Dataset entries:
..........

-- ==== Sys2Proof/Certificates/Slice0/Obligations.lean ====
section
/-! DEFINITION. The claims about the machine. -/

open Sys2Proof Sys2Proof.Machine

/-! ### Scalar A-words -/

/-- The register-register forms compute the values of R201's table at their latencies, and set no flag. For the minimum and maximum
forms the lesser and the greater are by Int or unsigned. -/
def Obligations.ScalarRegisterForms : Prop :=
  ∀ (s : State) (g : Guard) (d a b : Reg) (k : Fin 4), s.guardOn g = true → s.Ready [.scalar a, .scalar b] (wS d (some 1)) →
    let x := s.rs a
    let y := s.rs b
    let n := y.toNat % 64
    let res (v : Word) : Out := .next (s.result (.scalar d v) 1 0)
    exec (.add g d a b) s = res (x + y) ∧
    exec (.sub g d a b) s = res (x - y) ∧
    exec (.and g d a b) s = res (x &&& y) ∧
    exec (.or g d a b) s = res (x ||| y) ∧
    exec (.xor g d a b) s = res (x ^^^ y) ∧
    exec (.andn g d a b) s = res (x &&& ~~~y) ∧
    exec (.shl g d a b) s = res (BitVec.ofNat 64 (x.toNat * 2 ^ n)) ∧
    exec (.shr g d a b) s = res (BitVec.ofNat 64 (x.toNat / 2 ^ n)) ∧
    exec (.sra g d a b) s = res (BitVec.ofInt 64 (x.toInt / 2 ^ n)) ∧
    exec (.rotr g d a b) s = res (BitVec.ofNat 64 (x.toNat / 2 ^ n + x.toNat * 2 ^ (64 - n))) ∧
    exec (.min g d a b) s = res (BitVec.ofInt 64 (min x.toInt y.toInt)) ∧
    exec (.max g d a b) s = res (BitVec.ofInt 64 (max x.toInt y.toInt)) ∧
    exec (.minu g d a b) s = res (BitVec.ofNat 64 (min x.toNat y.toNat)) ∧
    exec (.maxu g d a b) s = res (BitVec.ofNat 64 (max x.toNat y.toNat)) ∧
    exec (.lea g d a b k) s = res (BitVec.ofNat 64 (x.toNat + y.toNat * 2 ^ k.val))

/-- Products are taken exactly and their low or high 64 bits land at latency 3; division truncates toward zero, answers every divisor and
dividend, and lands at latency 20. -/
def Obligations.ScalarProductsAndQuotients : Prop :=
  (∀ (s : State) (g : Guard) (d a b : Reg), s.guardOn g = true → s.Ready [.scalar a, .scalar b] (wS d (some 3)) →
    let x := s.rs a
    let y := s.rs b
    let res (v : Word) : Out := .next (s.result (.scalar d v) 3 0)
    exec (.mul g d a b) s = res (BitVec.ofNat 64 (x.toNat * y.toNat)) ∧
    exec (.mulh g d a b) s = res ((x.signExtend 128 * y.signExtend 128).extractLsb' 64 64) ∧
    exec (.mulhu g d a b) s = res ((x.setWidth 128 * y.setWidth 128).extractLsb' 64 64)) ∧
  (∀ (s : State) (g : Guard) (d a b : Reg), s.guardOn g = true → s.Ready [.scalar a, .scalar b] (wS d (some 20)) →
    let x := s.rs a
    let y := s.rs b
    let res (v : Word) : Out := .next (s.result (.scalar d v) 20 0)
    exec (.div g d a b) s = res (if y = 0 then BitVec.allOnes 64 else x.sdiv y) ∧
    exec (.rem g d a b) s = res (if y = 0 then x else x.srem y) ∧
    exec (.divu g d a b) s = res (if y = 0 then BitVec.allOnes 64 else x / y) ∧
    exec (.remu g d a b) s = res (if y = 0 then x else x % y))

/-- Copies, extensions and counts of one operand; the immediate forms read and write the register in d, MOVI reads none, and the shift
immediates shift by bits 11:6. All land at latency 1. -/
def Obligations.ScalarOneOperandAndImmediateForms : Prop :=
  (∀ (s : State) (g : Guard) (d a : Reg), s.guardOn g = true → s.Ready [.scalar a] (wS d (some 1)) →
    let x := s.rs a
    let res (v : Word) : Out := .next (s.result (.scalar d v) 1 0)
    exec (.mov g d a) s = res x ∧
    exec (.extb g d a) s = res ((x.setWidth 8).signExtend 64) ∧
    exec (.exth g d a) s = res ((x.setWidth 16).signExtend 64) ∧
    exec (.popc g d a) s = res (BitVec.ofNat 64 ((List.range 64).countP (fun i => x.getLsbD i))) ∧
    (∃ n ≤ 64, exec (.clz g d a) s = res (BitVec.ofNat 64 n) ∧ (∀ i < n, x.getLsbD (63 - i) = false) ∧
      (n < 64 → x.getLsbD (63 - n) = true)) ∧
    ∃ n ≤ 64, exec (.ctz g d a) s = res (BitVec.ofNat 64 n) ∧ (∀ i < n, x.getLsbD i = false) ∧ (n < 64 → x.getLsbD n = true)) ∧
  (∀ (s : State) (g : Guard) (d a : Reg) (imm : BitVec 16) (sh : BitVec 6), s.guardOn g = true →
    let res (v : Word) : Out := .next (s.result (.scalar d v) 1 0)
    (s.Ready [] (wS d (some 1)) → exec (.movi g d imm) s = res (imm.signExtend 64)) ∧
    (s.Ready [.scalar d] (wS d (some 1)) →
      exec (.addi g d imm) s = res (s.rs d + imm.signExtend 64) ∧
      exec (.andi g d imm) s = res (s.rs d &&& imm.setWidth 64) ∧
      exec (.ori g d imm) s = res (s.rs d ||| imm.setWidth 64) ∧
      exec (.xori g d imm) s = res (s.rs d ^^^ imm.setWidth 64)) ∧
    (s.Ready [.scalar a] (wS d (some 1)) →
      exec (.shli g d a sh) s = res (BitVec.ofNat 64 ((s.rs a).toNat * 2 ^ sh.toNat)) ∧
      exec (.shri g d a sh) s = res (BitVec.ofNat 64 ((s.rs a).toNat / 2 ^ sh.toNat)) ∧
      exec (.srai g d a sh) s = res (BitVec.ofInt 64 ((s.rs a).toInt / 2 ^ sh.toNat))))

..........

Exercise requirements » Your task is to list each line of the records with the word "else".

Response area »
    exec (.div g d a b) s = res (if y = 0 then BitVec.allOnes 64 else x.sdiv y) ∧
    exec (.rem g d a b) s = res (if y = 0 then x else x.srem y) ∧
    exec (.divu g d a b) s = res (if y = 0 then BitVec.allOnes 64 else x / y) ∧
    exec (.remu g d a b) s = res (if y = 0 then x else x % y))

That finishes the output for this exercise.